ABOUT THIS EXERCISE: This task calls for copying every line of the records that includes the word "same".

(Records from a data source)
-- ==== Sys2Proof/Laws/Cells.lean ====
section
/-! SUPPORT. Reading and writing cells: what a write does to every read, that it keeps the canonical form,
that canonical lists with equal reads are equal, and the same for a run of bytes. -/

namespace Sys2Proof.Machine

variable {d : Nat → Byte} {n : Nat} {cs : List Host.Cell}

theorem CellsWf.tail {c : Host.Cell} (h : CellsWf d n (c :: cs)) : CellsWf d n cs :=
  ⟨h.1.of_cons, fun e he => h.2 e (List.mem_cons_of_mem _ he)⟩

/-- An address below every listed one reads as unlisted. -/
theorem cellsRead_below (h : ∀ c ∈ cs, a < c.1) : cellsRead d cs a = d a := by
  cases cs with
  | nil => rfl
  | cons c r => simp [cellsRead, h c List.mem_cons_self]

/-- A write is seen at its address and nowhere else. -/
theorem cellsRead_cellsWrite (h : CellsWf d n cs) (a c : Nat) (x : Byte) :
    cellsRead d (cellsWrite d cs a x) c = if c = a then x else cellsRead d cs c := by
  induction cs with
  | nil => grind [cellsRead, cellsWrite]
  | cons e r ih =>
    obtain ⟨b, w⟩ := e
    have hb : ∀ e ∈ r, b < e.1 := fun e he => (List.pairwise_cons.1 h.1).1 e he
    have below : ∀ c ≤ b, cellsRead d r c = d c := fun c hc =>
      cellsRead_below fun e he => Nat.lt_of_le_of_lt hc (hb e he)
    have ih := ih h.tail
    simp only [cellsWrite]
    split
    · split <;> grind [cellsRead]
    · split
      · split <;> grind [cellsRead]
      · grind [cellsRead]

theorem mem_cellsWrite {e : Host.Cell} {a : Nat} {x : Byte} (he : e ∈ cellsWrite d cs a x) :
    e ∈ cs ∨ (e = (a, x) ∧ x ≠ d a) := by
  induction cs with
  | nil => grind [cellsWrite]
  | cons c r ih => obtain ⟨b, w⟩ := c; grind [cellsWrite]

/-- A write inside the space keeps the canonical form. -/
theorem cellsWrite_wf (h : CellsWf d n cs) {a : Nat} (ha : a < n) (x : Byte) :
    CellsWf d n (cellsWrite d cs a x) := by
  refine ⟨?_, fun e he => ?_⟩
  · have hp := h.1
    clear h
    induction cs with
    | nil => simp only [cellsWrite]; split <;> simp
    | cons c r ih =>
      obtain ⟨b, w⟩ := c
      have hc := List.pairwise_cons.1 hp
      simp only [cellsWrite]
      split
      · split
        · exact hp
        · refine List.pairwise_cons.2 ⟨?_, hp⟩
          intro e he
          rcases List.mem_cons.1 he with rfl | he
          · assumption
          · have := hc.1 e he; simp only at this ⊢; omega
      · split
        · split
          · exact hc.2
          · refine List.pairwise_cons.2 ⟨?_, hc.2⟩
            intro e he
            have := hc.1 e he; simp only at this ⊢; omega
        · refine List.pairwise_cons.2 ⟨fun e he => ?_, ih hc.2⟩
          rcases mem_cellsWrite he with he | ⟨rfl, -⟩
          · exact hc.1 e he
          · simp only; omega
  · rcases mem_cellsWrite he with he | ⟨rfl, hx⟩
    · exact h.2 e he
    · exact ⟨ha, hx⟩

/-- Outside the space every address reads as unlisted. -/
theorem cellsRead_outside (h : CellsWf d n cs) {a : Nat} (ha : n ≤ a) : cellsRead d cs a = d a := by
  induction cs with
  | nil => rfl
  | cons c r ih =>
    obtain ⟨b, w⟩ := c
    have hb := (h.2 (b, w) List.mem_cons_self).1
    have := ih h.tail
    simp only at hb
    grind [cellsRead]

/-- A listed cell is what its address reads as. -/
theorem cellsRead_of_mem (h : CellsWf d n cs) {c : Host.Cell} (hc : c ∈ cs) :
    cellsRead d cs c.1 = c.2 := by
  induction cs with
  | nil => simp at hc
  | cons e r ih =>
    obtain ⟨b, w⟩ := e
    rcases List.mem_cons.1 hc with rfl | hc'
    · simp [cellsRead]
    · have hlt := (List.pairwise_cons.1 h.1).1 c hc'
      have := ih h.tail hc'
      simp only at hlt
      grind [cellsRead]

/-- An address that reads otherwise than unlisted is listed. -/
theorem mem_of_cellsRead_ne {a : Nat} (h : cellsRead d cs a ≠ d a) : (a, cellsRead d cs a) ∈ cs := by
  induction cs with
  | nil => exact absurd rfl h
  | cons e r ih =>
    obtain ⟨b, w⟩ := e
    simp only [cellsRead] at h ⊢
    grind

/-- Canonical lists that read alike are the same list. -/
theorem cells_ext {cs' : List Host.Cell} (h : CellsWf d n cs) (h' : CellsWf d n cs')
    (e : ∀ a, cellsRead d cs a = cellsRead d cs' a) : cs = cs' := by
  have sub : ∀ {l l' : List Host.Cell}, CellsWf d n l → (∀ a, cellsRead d l a = cellsRead d l' a) →
      ∀ c ∈ l, c ∈ l' := by
    intro l l' hl hr c hc
    have hv := cellsRead_of_mem hl hc
    have hne : cellsRead d l' c.1 ≠ d c.1 := by rw [← hr, hv]; exact (hl.2 c hc).2
    have := mem_of_cellsRead_ne hne
    rwa [← hr, hv] at this
  have perm : cs.Perm cs' := by
    refine (List.perm_ext_iff_of_nodup ?_ ?_).2 fun c => ⟨sub h e c, sub h' (fun a => (e a).symm) c⟩
    · exact h.1.imp fun hlt heq => by rw [heq] at hlt; exact Nat.lt_irrefl _ hlt
    · exact h'.1.imp fun hlt heq => by rw [heq] at hlt; exact Nat.lt_irrefl _ hlt
  exact perm.eq_of_pairwise (fun a b _ _ hab hba => absurd hab (Nat.lt_asymm hba)) h.1 h'.1

/-- The empty list is canonical. -/
theorem cellsWf_nil : CellsWf d n [] := ⟨List.Pairwise.nil, fun _ h => absurd h (by simp)⟩

theorem reset_memory_wf : Memory.wf State.reset.font State.reset.mem := cellsWf_nil

theorem reset_display_wf : Display.wf State.reset.disp := cellsWf_nil

/-! ## Runs of bytes -/

variable {font : Font}

theorem placeBytes_wf {m : List Host.Cell} {a : Nat} {bs : List Byte} (h : Memory.wf font m)
    (hb : a + bs.length ≤ 0x1000) : Memory.wf font (placeBytes font m a bs) := by
  induction bs generalizing m a with
  | nil => exact h
  | cons b r ih =>
    simp only [List.length_cons] at hb
    exact ih (cellsWrite_wf h (by simp only [Config.memSize]; omega) b) (by omega)

/-- Placing bytes inside the address space changes those bytes and no others. -/
theorem cellsRead_placeBytes {m : List Host.Cell} {a : Nat} {bs : List Byte} (h : Memory.wf font m)
    (hb : a + bs.length ≤ 0x1000) (c : Nat) :
    cellsRead (resetByte font) (placeBytes font m a bs) c =
      if a ≤ c ∧ c < a + bs.length then bs.getD (c - a) 0 else cellsRead (resetByte font) m c := by
  induction bs generalizing m a with
  | nil => simp only [placeBytes, List.length_nil]; rw [if_neg]; omega
  | cons b r ih =>
    simp only [List.length_cons] at hb
    have hw := cellsWrite_wf h (a := a) (by simp only [Config.memSize]; omega) b
    simp only [placeBytes]
    rw [ih hw (by omega), cellsRead_cellsWrite h]
    simp only [List.length_cons]
    by_cases hc : c = a
    · subst hc
      rw [if_neg (by omega), if_pos rfl, if_pos (by omega)]
      simp
    · by_cases hr : a + 1 ≤ c ∧ c < a + 1 + r.length
      · rw [if_pos hr, if_pos (by omega)]
        obtain ⟨k, rfl⟩ : ∃ k, c = a + 1 + k := ⟨c - (a + 1), by omega⟩
        rw [show a + 1 + k - (a + 1) = k by omega, show a + 1 + k - a = k + 1 by omega]
        simp
      · rw [if_neg hr, if_neg hc, if_neg (by omega)]

end Sys2Proof.Machine
end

ANSWER BOX:
that canonical lists with equal reads are equal, and the same for a run of bytes. -/
/-- Canonical lists that read alike are the same list. -/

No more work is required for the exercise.